NASHVILLE – Like thousands of Nashville homeowners, Metro Government plans to refinance debt in order to take advantage of historically low interest rates to save taxpayers millions through two strategic refinancing actions.
Refinancing Some of Nashville’s Existing Bond Debt
Metro Finance and the Mayor’s Office on Friday will file a Metro Council resolution to authorize the refinancing of $629 million in general obligation bonds. The move comes after Tennessee’s Comptroller approved Cooper’s strategic refinancing plan earlier this week.
With interest rates on municipal bonds at historic lows, this refinancing is projected to save Davidson County taxpayers more than $44.5 million over the next two decades.
“Hardworking Nashville families have to manage their budgets responsibly, and we must do the same thing in Metro government,” Mayor Cooper said. “Just as any resident would look for the best available terms on a mortgage or car loan, my job is to make sure Nashville’s taxpayers get the best deal possible.”
Debt service costs have become a larger share of Metro’s overall operating budget in recent years. The savings generated by this refinancing will allow Metro Government to prioritize other city needs, such as schools and emergency response, and create opportunity for neighborhood infrastructure investment.
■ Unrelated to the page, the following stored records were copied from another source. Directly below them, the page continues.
/-- R112 (b): `dlc` is the packed value, `data[dlc .. 8)` is zero, and every reserved bit and byte is 0. -/
def canonicalFrame (r : RawFrame) (m : Message) : Prop :=
  r.dlc.toNat = packedDlc m ∧ zeroFrom r.data.toList r.dlc.toNat ∧ reservedZero m r.data.toList

/-! ## The step function of the spec, whole (R222, R240 to R244) -/

/-- What a step of R190 gives. -/
structure Ref where
  x : Xfer
  tx : Option RawFrame
  resp : Option HostResponse

/-- `s[a .. b)` of R9. -/
def Ref.slice (l : List Byte) (a b : Nat) : List Byte := (l.drop a).take (b - a)

/-- `fail` of R222. -/
def Ref.fail (x : Xfer) (st : St) (k : ErrKind) : Xfer := { x with st := st, err := k }

/-- `req` of R222. -/
def Ref.req (x : Xfer) (cmd : SdoCommand) : RawFrame := (Message.sdoRequest (node8 x.node) cmd).encode

/-- `abort_out` of R222. -/
def Ref.abortOut (x : Xfer) (code : BitVec 32) (k : ErrKind) : Xfer × Option RawFrame :=
  ({ x with st := .aborted, err := k, abortCode := code }, some (Ref.req x (.abort x.index x.sub code)))

/-- `send_segment` of R205. -/
def Ref.sendSegment (y : Xfer) : Xfer × Option RawFrame :=
  let k := min 7 y.remaining.toNat
  let a := y.bufLen - y.remaining.toNat
  ({ y with remaining := BitVec.ofNat 32 (y.remaining.toNat - k) },
    some (Ref.req y (.downloadSegReq y.toggle (BitVec.ofNat 3 (7 - k)) (decide (y.remaining.toNat = k))
      (Bytes7.padded (Ref.slice y.buf a (a + k))))))

/-- `on_response` of R222. -/
def Ref.onResponse (cfg : Cfg) (x : Xfer) (cmd : SdoCommand) : Xfer × Option RawFrame :=
  match x.st, x.dir, cmd with
  | .initiating, .download, .initDownloadRsp index sub =>
    if index ≠ x.index ∨ sub ≠ x.sub then Ref.abortOut x cfg.localAbortCode .unexpectedResponse
    else if x.exp = true then ({ x with st := .done }, none)
    else Ref.sendSegment { x with st := .segmenting, toggle := false }
  | .initiating, .upload, .initUploadRsp n e sInd index sub d =>
    if index ≠ x.index ∨ sub ≠ x.sub then Ref.abortOut x cfg.localAbortCode .unexpectedResponse
    else if e = true then
      let len := expLen n sInd
      ({ x with buf := Ref.slice d.toList 0 len, bufLen := len, total := BitVec.ofNat 32 len, totalValid := true,
                remaining := 0#32, st := .done }, none)
    else
      let tot := if sInd = true then le32 d.b0 d.b1 d.b2 d.b3 else 0#32
      ({ x with total := tot, totalValid := sInd, remaining := tot, st := .segmenting, toggle := false },
        some (Ref.req x (.uploadSegReq false)))
  | .segmenting, .download, .downloadSegRsp t =>
    if t ≠ x.toggle then (Ref.fail x .error .toggleMismatch, none)
    else if x.remaining = 0#32 then ({ x with st := .done }, none)
    else Ref.sendSegment { x with toggle := !x.toggle }
  | .segmenting, .upload, .uploadSegRsp t n c d =>
    if t ≠ x.toggle then (Ref.fail x .error .toggleMismatch, none)
    else
      let k := segLen n c
      if cfg.bufMax < x.bufLen + k then Ref.abortOut x cfg.overflowAbortCode .bufferOverflow
      else
        let x2 := { x with buf := x.buf ++ Ref.slice d.toList 0 k, bufLen := x.bufLen + k,
                           remaining := BitVec.ofNat 32 (max ((x.remaining.toNat : Int) - k) 0).toNat }
        if c = true then ({ x2 with st := .done }, none)
        else ({ x2 with toggle := !x.toggle }, some (Ref.req x (.uploadSegReq (!x.toggle))))
  | _, _, _ => Ref.abortOut x cfg.localAbortCode .unexpectedResponse

/-- `on_rx` of R222. -/
def Ref.onRx (cfg : Cfg) (x : Xfer) (r : RawFrame) : Xfer × Option RawFrame :=
  match decodeMessage r with
  | .error .unknownFunctionCode => (Ref.fail x .error .classUnknownFunctionCode, none)
  | .error .malformedPayload => (Ref.fail x .error .classMalformedPayload, none)
  | .ok (.sdoResponse node cmd) =>
    if node ≠ node8 x.node then (Ref.fail x .error .unexpectedResponse, none)
    else
      match cmd with
      | .abort _ _ code => ({ x with st := .aborted, err := .remoteAbort, abortCode := code }, none)
      | cmd => Ref.onResponse cfg x cmd
  | .ok _ => (Ref.fail x .error .unexpectedResponse, none)

/-- `finish` of R222. -/
def Ref.finish (p : Xfer × Option RawFrame) (txOk : Bool) : Ref :=
  match p.2 with
  | none => ⟨p.1, none, none⟩
  | some f =>
    if txOk = true then ⟨p.1, some f, none⟩
    else ⟨{ p.1 with st := .error, err := .transportError, abortCode := 0#32 }, some f, none⟩

/-- `cmd_send` of R241. -/
def Ref.cmdSend (x : Xfer) (m : Message) (txOk : Bool) : Ref :=
  if x.st = .initiating ∨ x.st = .segmenting then ⟨x, none, some (.refused .busy)⟩
  else if m.wf = false then ⟨x, none, some (.refused .badMessage)⟩
  else ⟨x, some m.encode, some (if txOk = true then .accepted else .failedTransportError)⟩

/-- `cmd_read` of R242. -/
def Ref.cmdRead (x : Xfer) (node : BitVec 8) (index : BitVec 16) (sub : Byte) (txOk : Bool) : Ref :=
  if x.st ≠ .idle then ⟨x, none, some (.refused .notIdle)⟩
  else if node = 0#8 ∨ 127 < node.toNat then ⟨x, none, some (.refused .badNode)⟩
  else
    let x1 := { Xfer.x0 with st := .initiating, dir := .upload, node := node.setWidth 7, index := index, sub := sub }
    let f := (Message.sdoRequest node (.initUploadReq index sub)).encode
    if txOk = true then ⟨x1, some f, some .accepted⟩
    else ⟨{ x1 with st := .error, err := .transportError }, some f, some .accepted⟩

/-- `cmd_write` of R243. -/
def Ref.cmdWrite (cfg : Cfg) (x : Xfer) (node : BitVec 8) (index : BitVec 16) (sub : Byte) (data : List Byte)
    (txOk : Bool) : Ref :=
  let len := data.length
  if x.st ≠ .idle then ⟨x, none, some (.refused .notIdle)⟩
  else if node = 0#8 ∨ 127 < node.toNat then ⟨x, none, some (.refused .badNode)⟩
  else if len = 0 ∨ cfg.bufMax < len then ⟨x, none, some (.refused .badLength)⟩
  else
    let x1 := { Xfer.x0 with
      st := .initiating, dir := .download, node := node.setWidth 7, index := index, sub := sub,
      exp := decide (len ≤ 4), buf := data, bufLen := len, total := BitVec.ofNat 32 len, totalValid := true,
      remaining := if len ≤ 4 then 0#32 else BitVec.ofNat 32 len }
    let cmd : SdoCommand :=
      if len ≤ 4 then .initDownloadReq (BitVec.ofNat 2 (4 - len)) true true index sub (Bytes4.padded data)
      else .initDownloadReq 0#2 false true index sub (bytesLe32 (BitVec.ofNat 32 len))
    let f := (Message.sdoRequest node cmd).encode
    if txOk = true then ⟨x1, some f, some .accepted⟩
    else ⟨{ x1 with st := .error, err := .transportError }, some f, some .accepted⟩

/-- `cmd_ack` of R244. -/
def Ref.cmdAck (x : Xfer) : Ref :=
  if x.st = .done ∨ x.st = .aborted ∨ x.st = .timedOut ∨ x.st = .error then ⟨.x0, none, some .accepted⟩
  else ⟨x, none, some (.refused .nothingToAck)⟩

/-- `host_cmd` of R240, its opcodes by R85. -/
def Ref.hostCmd (cfg : Cfg) (x : Xfer) (c : RawCmd) (txOk : Bool) : Ref :=
  if c.op = 0#3 then ⟨x, none, some .accepted⟩
  else if c.op = 1#3 then Ref.cmdSend x c.msg txOk
  else if c.op = 2#3 then Ref.cmdRead x c.node c.index c.sub txOk
  else if c.op = 3#3 then Ref.cmdWrite cfg x c.node c.index c.sub c.data txOk
  else if c.op = 4#3 then Ref.cmdAck x
  else ⟨x, none, some (.refused .badCommand)⟩

/-- `step` of R222, for the four events of R190 (none for the events that are not R190's). -/
def Ref.step (cfg : Cfg) (x : Xfer) (ev : Event) (txOk : Bool) : Option Ref :=
  let waiting := x.st = .initiating ∨ x.st = .segmenting
  match ev with
  | .cmd c => some (Ref.hostCmd cfg x c txOk)
  | .rx r => some (if waiting then Ref.finish (Ref.onRx cfg x r) txOk else ⟨x, none, none⟩)
  | .timeout => some (if waiting then ⟨Ref.fail x .timedOut .timeout, none, none⟩ else ⟨x, none, none⟩)
  | .rxIoError => some (if waiting then ⟨Ref.fail x .error .transportError, none, none⟩ else ⟨x, none, none⟩)
  | .parse _ => none
  | .pack _ => none
  | .reset => none

end Sys2Proof.Machine
end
Refinancing Nashville’s Short-Term Commercial Paper Debt to Long-Term, Low-Interest Bonds
Metro Finance and Mayor Cooper’s Office will also file a second resolution on Friday to authorize the refinancing of $650 million of commercial paper (short-term debt) into long-term, low-interest general obligation bonds.
This transaction is necessary because, without it, Nashville would likely hit its $700 million cap on commercial paper by early 2021. With restored access to commercial paper, Metro Government regains the flexibility to resume previously authorized capital spending.
This will ensure current projects – like non-emergency repairs to sidewalks and roads, as well as planned projects for schools, libraries, bikeways, community centers and other infrastructure – can move forward, and on historically favorable terms.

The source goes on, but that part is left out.